### Problem details
In the data below, the answer is the run of lines from the line containing "some n, state" through the line containing "let s := ownRecomputeLink k (old", both included; print it exactly and nothing else.
┄┄┄┄┄┄┄┄┄┄
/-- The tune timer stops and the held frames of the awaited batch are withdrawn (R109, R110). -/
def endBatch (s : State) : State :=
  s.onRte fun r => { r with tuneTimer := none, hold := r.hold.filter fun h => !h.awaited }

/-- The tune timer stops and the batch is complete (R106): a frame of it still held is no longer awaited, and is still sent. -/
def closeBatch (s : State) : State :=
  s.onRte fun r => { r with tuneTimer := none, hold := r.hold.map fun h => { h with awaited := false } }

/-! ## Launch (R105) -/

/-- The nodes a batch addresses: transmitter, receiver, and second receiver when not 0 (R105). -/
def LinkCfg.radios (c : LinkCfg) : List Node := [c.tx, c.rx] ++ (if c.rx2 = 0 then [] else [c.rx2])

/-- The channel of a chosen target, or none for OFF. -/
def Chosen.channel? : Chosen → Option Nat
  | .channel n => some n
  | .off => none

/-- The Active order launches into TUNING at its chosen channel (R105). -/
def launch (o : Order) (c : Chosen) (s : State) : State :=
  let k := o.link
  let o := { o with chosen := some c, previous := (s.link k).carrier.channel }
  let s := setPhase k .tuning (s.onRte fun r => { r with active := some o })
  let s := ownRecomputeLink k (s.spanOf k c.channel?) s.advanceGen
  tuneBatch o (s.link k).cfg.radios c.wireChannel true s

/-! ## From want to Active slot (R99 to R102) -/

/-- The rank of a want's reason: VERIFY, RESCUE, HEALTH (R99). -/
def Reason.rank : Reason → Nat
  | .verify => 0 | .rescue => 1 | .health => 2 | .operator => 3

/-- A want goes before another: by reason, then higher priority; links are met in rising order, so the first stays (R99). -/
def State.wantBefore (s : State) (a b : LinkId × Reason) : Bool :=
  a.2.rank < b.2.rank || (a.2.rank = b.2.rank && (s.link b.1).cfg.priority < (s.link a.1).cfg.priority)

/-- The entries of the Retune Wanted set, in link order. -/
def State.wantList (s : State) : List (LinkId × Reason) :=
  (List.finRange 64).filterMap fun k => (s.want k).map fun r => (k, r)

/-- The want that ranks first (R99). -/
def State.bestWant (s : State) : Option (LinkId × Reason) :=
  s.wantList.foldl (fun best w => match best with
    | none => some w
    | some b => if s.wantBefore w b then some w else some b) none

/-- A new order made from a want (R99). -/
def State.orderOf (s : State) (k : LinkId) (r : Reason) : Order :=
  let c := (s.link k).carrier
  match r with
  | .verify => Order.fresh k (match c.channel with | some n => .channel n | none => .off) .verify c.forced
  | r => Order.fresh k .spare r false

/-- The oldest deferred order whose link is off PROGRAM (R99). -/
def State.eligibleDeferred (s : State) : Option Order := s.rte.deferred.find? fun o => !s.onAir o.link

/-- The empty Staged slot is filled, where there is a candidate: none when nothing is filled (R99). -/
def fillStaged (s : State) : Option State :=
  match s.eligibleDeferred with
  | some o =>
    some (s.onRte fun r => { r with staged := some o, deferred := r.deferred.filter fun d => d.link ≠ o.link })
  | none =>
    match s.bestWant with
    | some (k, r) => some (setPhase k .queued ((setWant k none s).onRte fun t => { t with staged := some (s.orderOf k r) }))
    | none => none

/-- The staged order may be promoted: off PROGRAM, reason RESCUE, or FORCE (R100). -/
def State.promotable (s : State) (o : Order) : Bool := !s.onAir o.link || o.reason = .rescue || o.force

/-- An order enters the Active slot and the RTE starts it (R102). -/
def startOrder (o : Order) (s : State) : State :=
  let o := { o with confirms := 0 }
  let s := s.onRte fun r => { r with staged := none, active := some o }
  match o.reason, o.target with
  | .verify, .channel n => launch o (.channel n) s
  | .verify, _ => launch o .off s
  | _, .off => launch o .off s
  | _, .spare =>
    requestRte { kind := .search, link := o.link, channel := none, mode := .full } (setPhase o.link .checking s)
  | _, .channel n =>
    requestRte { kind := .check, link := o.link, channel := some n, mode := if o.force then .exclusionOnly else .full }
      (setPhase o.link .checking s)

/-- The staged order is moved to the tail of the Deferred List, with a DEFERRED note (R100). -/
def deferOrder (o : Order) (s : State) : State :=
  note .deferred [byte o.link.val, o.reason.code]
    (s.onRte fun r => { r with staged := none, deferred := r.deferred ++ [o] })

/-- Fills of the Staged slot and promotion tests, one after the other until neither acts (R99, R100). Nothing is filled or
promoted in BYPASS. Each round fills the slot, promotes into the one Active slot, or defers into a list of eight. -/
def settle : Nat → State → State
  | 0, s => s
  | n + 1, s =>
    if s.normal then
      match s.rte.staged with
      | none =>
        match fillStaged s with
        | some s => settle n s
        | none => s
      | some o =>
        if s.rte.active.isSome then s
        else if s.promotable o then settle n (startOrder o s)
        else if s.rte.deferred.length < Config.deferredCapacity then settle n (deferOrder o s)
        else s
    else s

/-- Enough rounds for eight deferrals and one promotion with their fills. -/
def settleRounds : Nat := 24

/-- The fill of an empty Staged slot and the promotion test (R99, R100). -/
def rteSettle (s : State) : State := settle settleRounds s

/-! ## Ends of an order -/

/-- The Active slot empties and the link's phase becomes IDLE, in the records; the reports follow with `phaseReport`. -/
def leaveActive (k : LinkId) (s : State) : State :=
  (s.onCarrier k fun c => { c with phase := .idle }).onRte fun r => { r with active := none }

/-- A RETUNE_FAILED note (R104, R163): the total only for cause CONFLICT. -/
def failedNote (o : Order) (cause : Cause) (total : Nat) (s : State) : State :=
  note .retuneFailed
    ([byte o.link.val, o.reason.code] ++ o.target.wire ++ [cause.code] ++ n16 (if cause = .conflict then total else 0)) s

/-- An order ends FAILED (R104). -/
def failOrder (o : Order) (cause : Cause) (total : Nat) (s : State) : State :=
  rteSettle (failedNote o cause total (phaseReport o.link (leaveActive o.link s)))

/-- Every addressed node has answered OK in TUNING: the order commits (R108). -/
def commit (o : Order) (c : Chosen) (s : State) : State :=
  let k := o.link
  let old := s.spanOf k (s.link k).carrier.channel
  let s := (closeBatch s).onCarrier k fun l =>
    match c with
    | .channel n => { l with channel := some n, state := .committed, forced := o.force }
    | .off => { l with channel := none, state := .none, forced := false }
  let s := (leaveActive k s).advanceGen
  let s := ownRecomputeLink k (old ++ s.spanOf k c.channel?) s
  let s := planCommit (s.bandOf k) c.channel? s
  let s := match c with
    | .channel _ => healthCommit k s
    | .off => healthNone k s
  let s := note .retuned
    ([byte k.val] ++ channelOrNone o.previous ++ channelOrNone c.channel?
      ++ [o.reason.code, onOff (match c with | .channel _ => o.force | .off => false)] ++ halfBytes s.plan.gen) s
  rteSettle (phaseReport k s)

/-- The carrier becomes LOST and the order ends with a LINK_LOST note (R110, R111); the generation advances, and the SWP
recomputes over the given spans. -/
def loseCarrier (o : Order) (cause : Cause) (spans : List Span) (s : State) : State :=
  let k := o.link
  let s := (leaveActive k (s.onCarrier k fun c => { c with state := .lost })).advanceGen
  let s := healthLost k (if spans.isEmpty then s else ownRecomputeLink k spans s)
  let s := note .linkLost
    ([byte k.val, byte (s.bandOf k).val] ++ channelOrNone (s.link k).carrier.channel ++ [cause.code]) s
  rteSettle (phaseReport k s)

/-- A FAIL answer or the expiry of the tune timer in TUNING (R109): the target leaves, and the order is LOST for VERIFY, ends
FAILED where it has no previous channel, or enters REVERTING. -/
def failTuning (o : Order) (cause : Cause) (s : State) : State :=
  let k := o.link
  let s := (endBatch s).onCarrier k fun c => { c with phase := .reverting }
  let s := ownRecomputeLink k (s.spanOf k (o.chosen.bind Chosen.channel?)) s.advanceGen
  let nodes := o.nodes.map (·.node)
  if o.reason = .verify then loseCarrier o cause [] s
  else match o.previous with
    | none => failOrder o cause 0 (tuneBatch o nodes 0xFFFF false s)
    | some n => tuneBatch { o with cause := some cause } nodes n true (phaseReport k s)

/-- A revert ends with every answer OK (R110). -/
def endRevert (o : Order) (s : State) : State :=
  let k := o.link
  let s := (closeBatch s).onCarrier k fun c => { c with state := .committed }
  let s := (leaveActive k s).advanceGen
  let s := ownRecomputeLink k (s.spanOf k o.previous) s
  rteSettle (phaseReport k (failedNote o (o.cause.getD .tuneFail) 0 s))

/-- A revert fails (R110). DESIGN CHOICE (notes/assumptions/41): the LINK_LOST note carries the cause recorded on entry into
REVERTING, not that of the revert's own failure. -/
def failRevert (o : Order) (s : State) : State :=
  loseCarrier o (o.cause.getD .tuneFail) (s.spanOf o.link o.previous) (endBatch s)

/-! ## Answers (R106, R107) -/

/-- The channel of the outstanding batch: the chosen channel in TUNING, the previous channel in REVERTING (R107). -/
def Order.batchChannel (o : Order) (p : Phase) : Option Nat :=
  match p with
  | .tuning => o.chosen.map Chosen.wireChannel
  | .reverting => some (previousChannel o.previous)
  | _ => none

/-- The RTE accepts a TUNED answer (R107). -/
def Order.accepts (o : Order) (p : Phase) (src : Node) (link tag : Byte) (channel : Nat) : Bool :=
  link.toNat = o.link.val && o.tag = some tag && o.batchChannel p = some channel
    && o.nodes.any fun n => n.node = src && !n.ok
┄┄┄┄┄┄┄┄┄┄
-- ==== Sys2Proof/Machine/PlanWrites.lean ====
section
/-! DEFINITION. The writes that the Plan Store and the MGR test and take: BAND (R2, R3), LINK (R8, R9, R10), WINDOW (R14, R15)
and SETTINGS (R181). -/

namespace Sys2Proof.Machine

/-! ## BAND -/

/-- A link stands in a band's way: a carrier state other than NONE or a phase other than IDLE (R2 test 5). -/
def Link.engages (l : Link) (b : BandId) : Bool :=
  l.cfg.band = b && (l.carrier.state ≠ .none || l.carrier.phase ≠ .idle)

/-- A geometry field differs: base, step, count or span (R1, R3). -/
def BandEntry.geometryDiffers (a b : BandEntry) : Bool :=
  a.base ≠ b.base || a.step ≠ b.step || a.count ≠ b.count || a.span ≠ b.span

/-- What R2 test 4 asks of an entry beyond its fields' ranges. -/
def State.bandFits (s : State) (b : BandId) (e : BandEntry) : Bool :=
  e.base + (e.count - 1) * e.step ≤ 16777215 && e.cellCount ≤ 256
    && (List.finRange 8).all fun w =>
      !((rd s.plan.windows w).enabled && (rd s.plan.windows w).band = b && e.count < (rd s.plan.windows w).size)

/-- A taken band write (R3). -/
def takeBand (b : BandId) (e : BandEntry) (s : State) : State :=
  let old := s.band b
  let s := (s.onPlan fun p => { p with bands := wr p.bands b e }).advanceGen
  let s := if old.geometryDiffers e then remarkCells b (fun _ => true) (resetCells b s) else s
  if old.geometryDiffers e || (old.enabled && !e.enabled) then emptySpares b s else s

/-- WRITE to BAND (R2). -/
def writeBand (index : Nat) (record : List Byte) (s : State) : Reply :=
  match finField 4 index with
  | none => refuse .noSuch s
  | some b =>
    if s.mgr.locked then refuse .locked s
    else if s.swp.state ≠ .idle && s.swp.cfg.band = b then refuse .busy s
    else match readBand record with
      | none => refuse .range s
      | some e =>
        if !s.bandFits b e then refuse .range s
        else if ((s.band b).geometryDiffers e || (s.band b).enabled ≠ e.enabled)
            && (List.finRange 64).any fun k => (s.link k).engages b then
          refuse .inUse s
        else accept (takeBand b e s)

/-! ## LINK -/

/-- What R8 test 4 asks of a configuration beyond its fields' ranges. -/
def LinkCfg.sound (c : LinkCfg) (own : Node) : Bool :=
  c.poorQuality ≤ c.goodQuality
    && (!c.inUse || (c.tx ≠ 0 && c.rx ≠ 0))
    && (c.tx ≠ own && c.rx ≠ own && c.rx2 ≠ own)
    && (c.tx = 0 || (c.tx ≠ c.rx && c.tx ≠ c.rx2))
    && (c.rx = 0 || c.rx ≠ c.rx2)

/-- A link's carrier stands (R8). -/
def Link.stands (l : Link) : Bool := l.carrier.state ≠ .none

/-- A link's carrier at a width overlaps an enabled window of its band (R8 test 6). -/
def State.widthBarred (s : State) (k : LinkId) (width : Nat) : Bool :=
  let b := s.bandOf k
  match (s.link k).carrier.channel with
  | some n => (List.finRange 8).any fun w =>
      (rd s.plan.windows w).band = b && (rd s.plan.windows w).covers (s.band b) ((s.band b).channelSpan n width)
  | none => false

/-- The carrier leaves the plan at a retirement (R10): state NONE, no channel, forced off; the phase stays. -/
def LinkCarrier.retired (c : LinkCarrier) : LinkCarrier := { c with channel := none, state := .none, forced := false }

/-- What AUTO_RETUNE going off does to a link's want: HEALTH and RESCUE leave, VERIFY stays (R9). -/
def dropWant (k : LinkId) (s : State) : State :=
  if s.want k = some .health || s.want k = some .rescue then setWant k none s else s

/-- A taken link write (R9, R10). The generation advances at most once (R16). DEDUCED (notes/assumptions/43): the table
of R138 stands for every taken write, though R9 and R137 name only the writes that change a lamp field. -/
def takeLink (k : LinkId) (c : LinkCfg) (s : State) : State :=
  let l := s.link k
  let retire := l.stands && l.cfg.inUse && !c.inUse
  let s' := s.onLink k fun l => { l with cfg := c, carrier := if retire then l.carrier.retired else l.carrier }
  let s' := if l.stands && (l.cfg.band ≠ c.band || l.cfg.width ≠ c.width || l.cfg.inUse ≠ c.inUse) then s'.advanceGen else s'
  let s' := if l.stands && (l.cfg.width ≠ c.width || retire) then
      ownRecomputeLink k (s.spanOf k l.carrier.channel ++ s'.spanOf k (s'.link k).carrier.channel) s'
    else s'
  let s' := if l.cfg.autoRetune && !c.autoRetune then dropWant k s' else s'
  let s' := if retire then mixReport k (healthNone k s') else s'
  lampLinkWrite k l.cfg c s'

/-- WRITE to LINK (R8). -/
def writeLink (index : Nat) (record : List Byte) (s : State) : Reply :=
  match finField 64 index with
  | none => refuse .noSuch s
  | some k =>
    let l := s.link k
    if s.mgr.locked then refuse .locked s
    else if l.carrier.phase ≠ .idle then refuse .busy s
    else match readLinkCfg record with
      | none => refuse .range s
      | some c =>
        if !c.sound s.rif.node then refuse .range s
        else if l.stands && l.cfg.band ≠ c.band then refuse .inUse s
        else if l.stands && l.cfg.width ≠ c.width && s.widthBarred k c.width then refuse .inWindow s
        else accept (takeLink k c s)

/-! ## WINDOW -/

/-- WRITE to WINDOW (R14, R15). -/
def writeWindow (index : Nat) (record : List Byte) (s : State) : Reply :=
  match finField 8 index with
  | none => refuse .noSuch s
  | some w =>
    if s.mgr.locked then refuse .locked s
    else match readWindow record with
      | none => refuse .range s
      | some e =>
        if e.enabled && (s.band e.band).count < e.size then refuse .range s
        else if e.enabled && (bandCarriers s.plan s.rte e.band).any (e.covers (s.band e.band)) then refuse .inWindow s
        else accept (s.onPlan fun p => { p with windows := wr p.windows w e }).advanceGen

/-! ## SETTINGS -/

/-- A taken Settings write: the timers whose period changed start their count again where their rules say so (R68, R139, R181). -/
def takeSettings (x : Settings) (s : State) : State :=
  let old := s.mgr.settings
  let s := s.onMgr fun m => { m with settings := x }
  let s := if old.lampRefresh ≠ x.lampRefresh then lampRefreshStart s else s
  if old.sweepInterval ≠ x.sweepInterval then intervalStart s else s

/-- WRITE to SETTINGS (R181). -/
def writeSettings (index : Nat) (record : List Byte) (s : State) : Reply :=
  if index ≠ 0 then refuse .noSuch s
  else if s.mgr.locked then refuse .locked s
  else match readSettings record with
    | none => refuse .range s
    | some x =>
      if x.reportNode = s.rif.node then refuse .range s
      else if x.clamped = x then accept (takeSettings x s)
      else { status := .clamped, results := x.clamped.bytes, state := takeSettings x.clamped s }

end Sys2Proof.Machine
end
┄┄┄┄┄┄┄┄┄┄
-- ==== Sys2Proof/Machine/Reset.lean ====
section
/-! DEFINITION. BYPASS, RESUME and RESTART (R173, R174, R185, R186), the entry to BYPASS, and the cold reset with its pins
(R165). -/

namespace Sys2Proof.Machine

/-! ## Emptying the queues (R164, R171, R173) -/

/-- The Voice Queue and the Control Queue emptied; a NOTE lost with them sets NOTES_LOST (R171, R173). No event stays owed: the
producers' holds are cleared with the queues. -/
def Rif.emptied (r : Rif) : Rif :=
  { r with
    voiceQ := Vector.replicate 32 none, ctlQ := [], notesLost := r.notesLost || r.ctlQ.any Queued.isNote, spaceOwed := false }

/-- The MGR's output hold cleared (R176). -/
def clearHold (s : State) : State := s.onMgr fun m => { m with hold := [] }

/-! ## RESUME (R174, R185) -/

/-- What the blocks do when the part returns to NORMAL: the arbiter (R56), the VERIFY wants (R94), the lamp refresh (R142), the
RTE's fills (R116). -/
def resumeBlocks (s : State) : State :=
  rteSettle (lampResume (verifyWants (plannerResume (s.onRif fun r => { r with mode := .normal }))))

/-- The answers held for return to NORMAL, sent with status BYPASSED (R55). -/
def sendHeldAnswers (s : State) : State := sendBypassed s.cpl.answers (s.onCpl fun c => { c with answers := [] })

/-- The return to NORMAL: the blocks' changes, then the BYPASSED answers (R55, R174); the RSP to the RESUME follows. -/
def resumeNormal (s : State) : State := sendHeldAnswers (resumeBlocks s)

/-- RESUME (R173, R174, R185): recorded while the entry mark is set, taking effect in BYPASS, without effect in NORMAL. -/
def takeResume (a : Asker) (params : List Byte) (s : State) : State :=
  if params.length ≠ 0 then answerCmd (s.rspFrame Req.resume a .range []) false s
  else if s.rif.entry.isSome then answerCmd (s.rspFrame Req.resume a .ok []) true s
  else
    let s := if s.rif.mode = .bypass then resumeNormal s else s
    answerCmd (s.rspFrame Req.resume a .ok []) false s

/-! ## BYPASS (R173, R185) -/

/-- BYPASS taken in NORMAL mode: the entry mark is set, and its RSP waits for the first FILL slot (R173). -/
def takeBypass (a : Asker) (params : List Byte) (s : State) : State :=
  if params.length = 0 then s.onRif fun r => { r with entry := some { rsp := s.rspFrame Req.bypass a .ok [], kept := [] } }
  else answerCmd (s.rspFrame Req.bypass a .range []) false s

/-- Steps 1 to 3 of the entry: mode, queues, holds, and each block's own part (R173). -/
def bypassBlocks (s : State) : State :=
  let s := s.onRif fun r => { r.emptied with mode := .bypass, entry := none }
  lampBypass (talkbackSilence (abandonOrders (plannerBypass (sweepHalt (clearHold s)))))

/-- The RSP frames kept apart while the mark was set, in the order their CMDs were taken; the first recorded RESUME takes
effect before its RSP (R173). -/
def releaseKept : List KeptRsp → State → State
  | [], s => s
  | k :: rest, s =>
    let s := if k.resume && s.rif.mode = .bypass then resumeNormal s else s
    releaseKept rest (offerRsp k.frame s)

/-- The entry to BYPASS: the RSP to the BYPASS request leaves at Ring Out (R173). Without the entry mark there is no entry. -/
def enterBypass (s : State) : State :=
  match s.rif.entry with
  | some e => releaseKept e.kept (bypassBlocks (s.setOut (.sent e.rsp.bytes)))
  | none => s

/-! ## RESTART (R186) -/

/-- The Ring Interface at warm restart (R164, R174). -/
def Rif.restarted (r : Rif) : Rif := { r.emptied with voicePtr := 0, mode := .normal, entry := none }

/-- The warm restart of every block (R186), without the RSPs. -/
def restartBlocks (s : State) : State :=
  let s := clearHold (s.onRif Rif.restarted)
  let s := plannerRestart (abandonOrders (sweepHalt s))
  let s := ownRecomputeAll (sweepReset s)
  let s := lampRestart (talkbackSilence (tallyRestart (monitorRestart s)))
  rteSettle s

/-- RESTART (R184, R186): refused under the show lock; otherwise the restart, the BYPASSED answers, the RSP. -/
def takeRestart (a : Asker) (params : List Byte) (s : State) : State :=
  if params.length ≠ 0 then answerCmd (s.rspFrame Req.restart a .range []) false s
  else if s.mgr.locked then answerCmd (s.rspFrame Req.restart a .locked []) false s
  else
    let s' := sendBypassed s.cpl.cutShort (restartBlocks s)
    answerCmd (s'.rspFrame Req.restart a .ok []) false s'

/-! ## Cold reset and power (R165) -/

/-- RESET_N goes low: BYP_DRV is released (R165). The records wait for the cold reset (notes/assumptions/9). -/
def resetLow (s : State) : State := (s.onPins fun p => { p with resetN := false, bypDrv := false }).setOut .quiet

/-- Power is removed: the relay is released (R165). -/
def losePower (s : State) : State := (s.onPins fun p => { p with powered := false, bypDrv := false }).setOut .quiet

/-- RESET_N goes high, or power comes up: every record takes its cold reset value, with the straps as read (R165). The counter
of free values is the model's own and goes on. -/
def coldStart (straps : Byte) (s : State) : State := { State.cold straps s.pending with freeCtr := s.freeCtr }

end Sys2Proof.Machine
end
┄┄┄┄┄┄┄┄┄┄
### Solution to this exercise
    | .channel n => { l with channel := some n, state := .committed, forced := o.force }
    | .off => { l with channel := none, state := .none, forced := false }
  let s := (leaveActive k s).advanceGen
  let s := ownRecomputeLink k (old ++ s.spanOf k c.channel?) s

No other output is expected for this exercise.